*Input material*.
/-- Objects 0x6820 to 0x7900. -/
def objects11 : List Obj := [
  ⟨0x6820, 1, 8, 6, 1, .u, 1, .cmd, false, false, 0, .oneOf [1, 2]⟩,
  ⟨0x6820, 1, 8, 7, 1, .u, 4, .rw, false, false, 4294967295, .any⟩,
  ⟨0x6820, 1, 8, 8, 1, .u, 4, .ro, false, false, 0, .any⟩,
  ⟨0x6820, 1, 8, 9, 1, .u, 4, .rw, false, false, 0, .any⟩,
  ⟨0x6820, 1, 8, 10, 1, .u, 1, .ro, false, false, 0, .any⟩,
  ⟨0x6820, 1, 8, 11, 1, .u, 1, .wo, false, false, 0, .any⟩,
  ⟨0x6820, 1, 8, 12, 1, .u, 2, .wo, false, false, 0, .any⟩,
  ⟨0x6820, 1, 8, 13, 1, .u, 4, .wo, false, false, 0, .any⟩,
  ⟨0x6820, 1, 8, 14, 1, .u, 8, .wo, false, false, 0, .any⟩,
  ⟨0x6820, 1, 8, 15, 1, .u, 8, .ro, false, false, 0, .any⟩,
  ⟨0x6820, 1, 8, 16, 1, .u, 1, .ro, false, false, 0, .any⟩,
  ⟨0x7000, 32, 32, 1, 1, .u, 1, .rwi, false, false, 4, .span 0 4⟩,
  ⟨0x7000, 32, 32, 2, 1, .u, 1, .rwi, false, false, 0, .span 0 1⟩,
  ⟨0x7000, 32, 32, 3, 1, .u, 1, .rwi, false, false, 0, .span 0 1⟩,
  ⟨0x7000, 32, 32, 4, 1, .u, 1, .rw, false, false, 0, .span 0 3⟩,
  ⟨0x7000, 32, 32, 5, 1, .u, 1, .cmd, false, false, 0, .span 1 3⟩,
  ⟨0x7000, 32, 32, 6, 1, .u, 1, .ro, false, false, 0, .any⟩,
  ⟨0x7000, 32, 32, 7, 1, .u, 1, .ro, false, false, 0, .any⟩,
  ⟨0x7000, 32, 32, 8, 1, .u, 1, .ro, false, false, 0, .any⟩,
  ⟨0x7000, 32, 32, 9, 1, .u, 8, .ro, false, false, 0, .any⟩,
  ⟨0x7000, 32, 32, 10, 1, .u, 2, .ro, false, false, 0, .any⟩,
  ⟨0x7000, 32, 32, 11, 1, .u, 8, .ro, false, false, 0, .any⟩,
  ⟨0x7000, 32, 32, 12, 1, .u, 1, .ro, false, false, 0, .any⟩,
  ⟨0x7000, 32, 32, 13, 1, .dom, 64, .rw, false, false, 0, .any⟩,
  ⟨0x7000, 32, 32, 14, 1, .u, 8, .ro, false, false, 0, .any⟩,
  ⟨0x7800, 1, 1, 1, 1, .u, 4, .ro, false, false, 0, .any⟩,
  ⟨0x7800, 1, 1, 2, 1, .u, 1, .cmd, false, false, 0, .oneOf [1, 2]⟩,
  ⟨0x7800, 1, 1, 3, 1, .u, 1, .ro, false, false, 0, .any⟩,
  ⟨0x7800, 1, 1, 4, 1, .u, 4, .ro, false, false, 0, .any⟩,
  ⟨0x7800, 1, 1, 5, 1, .u, 1, .ro, false, false, 0, .any⟩,
  ⟨0x7800, 1, 1, 6, 1, .u, 4, .ro, false, false, 0, .any⟩,
  ⟨0x7800, 1, 1, 7, 1, .u, 4, .ro, false, false, 0, .any⟩,
  ⟨0x7800, 1, 1, 8, 1, .dom, 20, .ro, false, false, 0, .any⟩,
  ⟨0x7801, 1, 1, 0, 1, .dom, 32, .ro, false, false, 0, .any⟩,
  ⟨0x7802, 1, 1, 0, 1, .dom, 32, .ro, false, false, 0, .any⟩,
  ⟨0x7803, 1, 1, 1, 1, .u, 1, .ro, false, false, 0, .any⟩,
  ⟨0x7803, 1, 1, 2, 1, .u, 8, .ro, false, false, 0, .any⟩,
  ⟨0x7900, 1, 256, 1, 1, .u, 2, .rw, true, false, 3, .span 0 65535⟩,
  ⟨0x7900, 1, 256, 2, 1, .u, 4, .rw, true, false, 600000, .span 1 86400000⟩,
  ⟨0x7900, 1, 256, 3, 1, .u, 1, .rw, true, false, 0, .span 0 1⟩]

/-- Objects 0x7900 to 0x8010. -/
def objects12 : List Obj := [
  ⟨0x7900, 1, 256, 4, 1, .b, 1, .ro, false, false, 0, .any⟩,
  ⟨0x7900, 1, 256, 5, 1, .u, 8, .ro, false, false, 0, .any⟩,
  ⟨0x7900, 1, 256, 6, 1, .u, 2, .ro, false, false, 0, .any⟩,
  ⟨0x7900, 1, 256, 7, 1, .u, 4, .ro, false, false, 0, .any⟩,
  ⟨0x7900, 1, 256, 8, 1, .u, 4, .ro, false, false, 0, .any⟩,
  ⟨0x7A00, 1, 256, 1, 1, .b, 1, .rw, true, false, 0, .any⟩,
  ⟨0x7A00, 1, 256, 2, 1, .u, 2, .rw, true, false, 0, .bits 0x01FF⟩,
  ⟨0x7A00, 1, 256, 3, 1, .u, 1, .rw, true, false, 0, .any⟩,
  ⟨0x7A00, 1, 256, 4, 1, .b, 1, .ro, false, false, 0, .any⟩,
  ⟨0x7A00, 1, 256, 5, 1, .u, 1, .cmd, false, false, 0, .span 1 1⟩,
  ⟨0x7A00, 1, 256, 6, 1, .u, 4, .ro, false, false, 0, .any⟩,
  ⟨0x7A00, 1, 256, 7, 1, .dom, 32, .ro, false, false, 0, .any⟩,
  ⟨0x7A00, 1, 256, 8, 1, .u, 4, .ro, false, false, 0, .any⟩,
  ⟨0x7B00, 1, 4, 0, 1, .dom, 32, .ro, false, false, 0, .any⟩,
  ⟨0x7B04, 1, 1, 0, 1, .u, 1, .rw, true, false, 15, .bits 0x0F⟩,
  ⟨0x7C00, 1, 256, 1, 1, .u, 1, .rwi, false, false, 0, .span 4 14⟩,
  ⟨0x7C00, 1, 256, 2, 1, .u, 4, .rw, false, false, 0, .any⟩,
  ⟨0x7C00, 1, 256, 3, 1, .u, 4, .rw, false, false, 0, .any⟩,
  ⟨0x7C00, 1, 256, 4, 1, .u, 1, .ro, false, false, 0, .any⟩,
  ⟨0x7C00, 1, 256, 5, 1, .u, 1, .cmd, false, false, 0, .oneOf [1, 2]⟩,
  ⟨0x7C00, 1, 256, 6, 1, .u, 4, .ro, false, false, 0, .any⟩,
  ⟨0x7C00, 1, 256, 7, 1, .u, 4, .ro, false, false, 0, .any⟩,
  ⟨0x7C00, 1, 256, 8, 1, .dom, 32, .rw, false, true, 0, .any⟩,
  ⟨0x7C00, 1, 256, 9, 1, .u, 1, .ro, false, false, 0, .any⟩,
  ⟨0x7C00, 1, 256, 10, 1, .u, 1, .ro, false, false, 0, .any⟩,
  ⟨0x8000, 1, 1, 1, 1, .dom, 32, .ro, false, false, 0, .any⟩,
  ⟨0x8000, 1, 1, 2, 1, .u, 1, .ro, false, false, 0, .any⟩,
  ⟨0x8000, 1, 1, 3, 1, .u, 1, .ro, false, false, 0, .any⟩,
  ⟨0x8000, 1, 1, 4, 1, .u, 1, .ro, false, false, 0, .any⟩,
  ⟨0x8000, 1, 1, 5, 1, .u, 1, .cmd, false, false, 0, .span 1 1⟩,
  ⟨0x8000, 1, 1, 6, 1, .u, 1, .ro, false, false, 0, .any⟩,
  ⟨0x8000, 1, 1, 7, 1, .u, 1, .ro, false, false, 0, .any⟩,
  ⟨0x8001, 1, 1, 1, 4, .u, 4, .ro, false, false, 0, .any⟩,
  ⟨0x8002, 1, 1, 0, 1, .dom, 404, .ro, false, false, 0, .any⟩,
  ⟨0x8010, 1, 1, 1, 1, .u, 1, .cmd, false, false, 0, .span 1 5⟩,
  ⟨0x8010, 1, 1, 2, 1, .u, 4, .rwi, false, false, 0, .span 0 16777216⟩,
  ⟨0x8010, 1, 1, 3, 1, .u, 1, .ro, false, false, 0, .any⟩,
  ⟨0x8010, 1, 1, 4, 1, .u, 1, .ro, false, false, 0, .any⟩,
  ⟨0x8010, 1, 1, 5, 1, .u, 1, .ro, false, false, 0, .any⟩,
  ⟨0x8010, 1, 1, 6, 1, .u, 4, .ro, false, false, 0, .any⟩]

*Action item*. Pull out every line in the material above where "List" occurs.

*Reply to the task*.
def objects11 : List Obj := [
def objects12 : List Obj := [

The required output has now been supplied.